■ Given records:
▼

/-! ### setHif -/

@[simp] theorem State.setHif_now (s : State) (v : Hif) : (s.setHif v).now = s.now := rfl
@[simp] theorem State.setHif_supply (s : State) (v : Hif) : (s.setHif v).supply = s.supply := rfl
@[simp] theorem State.setHif_regs (s : State) (v : Hif) : (s.setHif v).regs = s.regs := rfl
@[simp] theorem State.setHif_lock (s : State) (v : Hif) : (s.setHif v).lock = s.lock := rfl
@[simp] theorem State.setHif_gaf (s : State) (v : Hif) : (s.setHif v).gaf = s.gaf := rfl
@[simp] theorem State.setHif_tbu (s : State) (v : Hif) : (s.setHif v).tbu = s.tbu := rfl
@[simp] theorem State.setHif_mod (s : State) (v : Hif) : (s.setHif v).mod = s.mod := rfl
@[simp] theorem State.setHif_trm (s : State) (v : Hif) : (s.setHif v).trm = s.trm := rfl
@[simp] theorem State.setHif_gdv (s : State) (v : Hif) : (s.setHif v).gdv = s.gdv := rfl
@[simp] theorem State.setHif_fb (s : State) (v : Hif) : (s.setHif v).fb = s.fb := rfl
@[simp] theorem State.setHif_lpe (s : State) (v : Hif) : (s.setHif v).lpe = s.lpe := rfl
@[simp] theorem State.setHif_cmus (s : State) (v : Hif) : (s.setHif v).cmus = s.cmus := rfl
@[simp] theorem State.setHif_gbx (s : State) (v : Hif) : (s.setHif v).gbx = s.gbx := rfl
@[simp] theorem State.setHif_sxe (s : State) (v : Hif) : (s.setHif v).sxe = s.sxe := rfl
@[simp] theorem State.setHif_vlvs (s : State) (v : Hif) : (s.setHif v).vlvs = s.vlvs := rfl
@[simp] theorem State.setHif_vlvPeak (s : State) (v : Hif) : (s.setHif v).vlvPeak = s.vlvPeak := rfl
@[simp] theorem State.setHif_rpl (s : State) (v : Hif) : (s.setHif v).rpl = s.rpl := rfl
@[simp] theorem State.setHif_rplLast (s : State) (v : Hif) : (s.setHif v).rplLast = s.rplLast := rfl
@[simp] theorem State.setHif_rails (s : State) (v : Hif) : (s.setHif v).rails = s.rails := rfl
@[simp] theorem State.setHif_aon (s : State) (v : Hif) : (s.setHif v).aon = s.aon := rfl
@[simp] theorem State.setHif_ppm (s : State) (v : Hif) : (s.setHif v).ppm = s.ppm := rfl
@[simp] theorem State.setHif_dcl (s : State) (v : Hif) : (s.setHif v).dcl = s.dcl := rfl
@[simp] theorem State.setHif_prec (s : State) (v : Hif) : (s.setHif v).prec = s.prec := rfl
@[simp] theorem State.setHif_thm (s : State) (v : Hif) : (s.setHif v).thm = s.thm := rfl
@[simp] theorem State.setHif_afe (s : State) (v : Hif) : (s.setHif v).afe = s.afe := rfl
@[simp] theorem State.setHif_saf (s : State) (v : Hif) : (s.setHif v).saf = s.saf := rfl
@[simp] theorem State.setHif_hif (s : State) (v : Hif) : (s.setHif v).hif = v := rfl
@[simp] theorem State.setHif_mbx (s : State) (v : Hif) : (s.setHif v).mbx = s.mbx := rfl
@[simp] theorem State.setHif_evr (s : State) (v : Hif) : (s.setHif v).evr = s.evr := rfl
@[simp] theorem State.setHif_cans (s : State) (v : Hif) : (s.setHif v).cans = s.cans := rfl
@[simp] theorem State.setHif_canTsHi (s : State) (v : Hif) : (s.setHif v).canTsHi = s.canTsHi := rfl
@[simp] theorem State.setHif_mem (s : State) (v : Hif) : (s.setHif v).mem = s.mem := rfl
@[simp] theorem State.setHif_secu (s : State) (v : Hif) : (s.setHif v).secu = s.secu := rfl
@[simp] theorem State.setHif_readout (s : State) (v : Hif) : (s.setHif v).readout = s.readout := rfl
@[simp] theorem State.setHif_free (s : State) (v : Hif) : (s.setHif v).free = s.free := rfl
@[simp] theorem State.setHif_pending (s : State) (v : Hif) : (s.setHif v).pending = s.pending := rfl

/-! ### setRing -/

@[simp] theorem State.setRing_now (s : State) (r : Nat) (v : Ring) : (s.setRing r v).now = s.now := rfl
@[simp] theorem State.setRing_supply (s : State) (r : Nat) (v : Ring) : (s.setRing r v).supply = s.supply := rfl
@[simp] theorem State.setRing_regs (s : State) (r : Nat) (v : Ring) : (s.setRing r v).regs = s.regs := rfl
@[simp] theorem State.setRing_lock (s : State) (r : Nat) (v : Ring) : (s.setRing r v).lock = s.lock := rfl
@[simp] theorem State.setRing_gaf (s : State) (r : Nat) (v : Ring) : (s.setRing r v).gaf = s.gaf := rfl
@[simp] theorem State.setRing_tbu (s : State) (r : Nat) (v : Ring) : (s.setRing r v).tbu = s.tbu := rfl
@[simp] theorem State.setRing_mod (s : State) (r : Nat) (v : Ring) : (s.setRing r v).mod = s.mod := rfl
@[simp] theorem State.setRing_trm (s : State) (r : Nat) (v : Ring) : (s.setRing r v).trm = s.trm := rfl
@[simp] theorem State.setRing_gdv (s : State) (r : Nat) (v : Ring) : (s.setRing r v).gdv = s.gdv := rfl
@[simp] theorem State.setRing_fb (s : State) (r : Nat) (v : Ring) : (s.setRing r v).fb = s.fb := rfl
@[simp] theorem State.setRing_lpe (s : State) (r : Nat) (v : Ring) : (s.setRing r v).lpe = s.lpe := rfl
@[simp] theorem State.setRing_cmus (s : State) (r : Nat) (v : Ring) : (s.setRing r v).cmus = s.cmus := rfl
@[simp] theorem State.setRing_gbx (s : State) (r : Nat) (v : Ring) : (s.setRing r v).gbx = s.gbx := rfl
@[simp] theorem State.setRing_sxe (s : State) (r : Nat) (v : Ring) : (s.setRing r v).sxe = s.sxe := rfl
@[simp] theorem State.setRing_vlvs (s : State) (r : Nat) (v : Ring) : (s.setRing r v).vlvs = s.vlvs := rfl
@[simp] theorem State.setRing_vlvPeak (s : State) (r : Nat) (v : Ring) : (s.setRing r v).vlvPeak = s.vlvPeak := rfl
@[simp] theorem State.setRing_rpl (s : State) (r : Nat) (v : Ring) : (s.setRing r v).rpl = s.rpl := rfl
@[simp] theorem State.setRing_rplLast (s : State) (r : Nat) (v : Ring) : (s.setRing r v).rplLast = s.rplLast := rfl
@[simp] theorem State.setRing_rails (s : State) (r : Nat) (v : Ring) : (s.setRing r v).rails = s.rails := rfl
@[simp] theorem State.setRing_aon (s : State) (r : Nat) (v : Ring) : (s.setRing r v).aon = s.aon := rfl
@[simp] theorem State.setRing_ppm (s : State) (r : Nat) (v : Ring) : (s.setRing r v).ppm = s.ppm := rfl
@[simp] theorem State.setRing_dcl (s : State) (r : Nat) (v : Ring) : (s.setRing r v).dcl = s.dcl := rfl
@[simp] theorem State.setRing_prec (s : State) (r : Nat) (v : Ring) : (s.setRing r v).prec = s.prec := rfl
@[simp] theorem State.setRing_thm (s : State) (r : Nat) (v : Ring) : (s.setRing r v).thm = s.thm := rfl
@[simp] theorem State.setRing_afe (s : State) (r : Nat) (v : Ring) : (s.setRing r v).afe = s.afe := rfl
@[simp] theorem State.setRing_saf (s : State) (r : Nat) (v : Ring) : (s.setRing r v).saf = s.saf := rfl
@[simp] theorem State.setRing_hif (s : State) (r : Nat) (v : Ring) : (s.setRing r v).hif = { s.hif with rings := put s.hif.rings r v } := rfl
@[simp] theorem State.setRing_mbx (s : State) (r : Nat) (v : Ring) : (s.setRing r v).mbx = s.mbx := rfl
@[simp] theorem State.setRing_evr (s : State) (r : Nat) (v : Ring) : (s.setRing r v).evr = s.evr := rfl
@[simp] theorem State.setRing_cans (s : State) (r : Nat) (v : Ring) : (s.setRing r v).cans = s.cans := rfl
@[simp] theorem State.setRing_canTsHi (s : State) (r : Nat) (v : Ring) : (s.setRing r v).canTsHi = s.canTsHi := rfl
@[simp] theorem State.setRing_mem (s : State) (r : Nat) (v : Ring) : (s.setRing r v).mem = s.mem := rfl
@[simp] theorem State.setRing_secu (s : State) (r : Nat) (v : Ring) : (s.setRing r v).secu = s.secu := rfl
@[simp] theorem State.setRing_readout (s : State) (r : Nat) (v : Ring) : (s.setRing r v).readout = s.readout := rfl
@[simp] theorem State.setRing_free (s : State) (r : Nat) (v : Ring) : (s.setRing r v).free = s.free := rfl
@[simp] theorem State.setRing_pending (s : State) (r : Nat) (v : Ring) : (s.setRing r v).pending = s.pending := rfl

▲

■ Work item:
Set aside each line above that includes the string "vlvs" and report it.

■ Answer to this task:
@[simp] theorem State.setHif_vlvs (s : State) (v : Hif) : (s.setHif v).vlvs = s.vlvs := rfl
@[simp] theorem State.setRing_vlvs (s : State) (r : Nat) (v : Ring) : (s.setRing r v).vlvs = s.vlvs := rfl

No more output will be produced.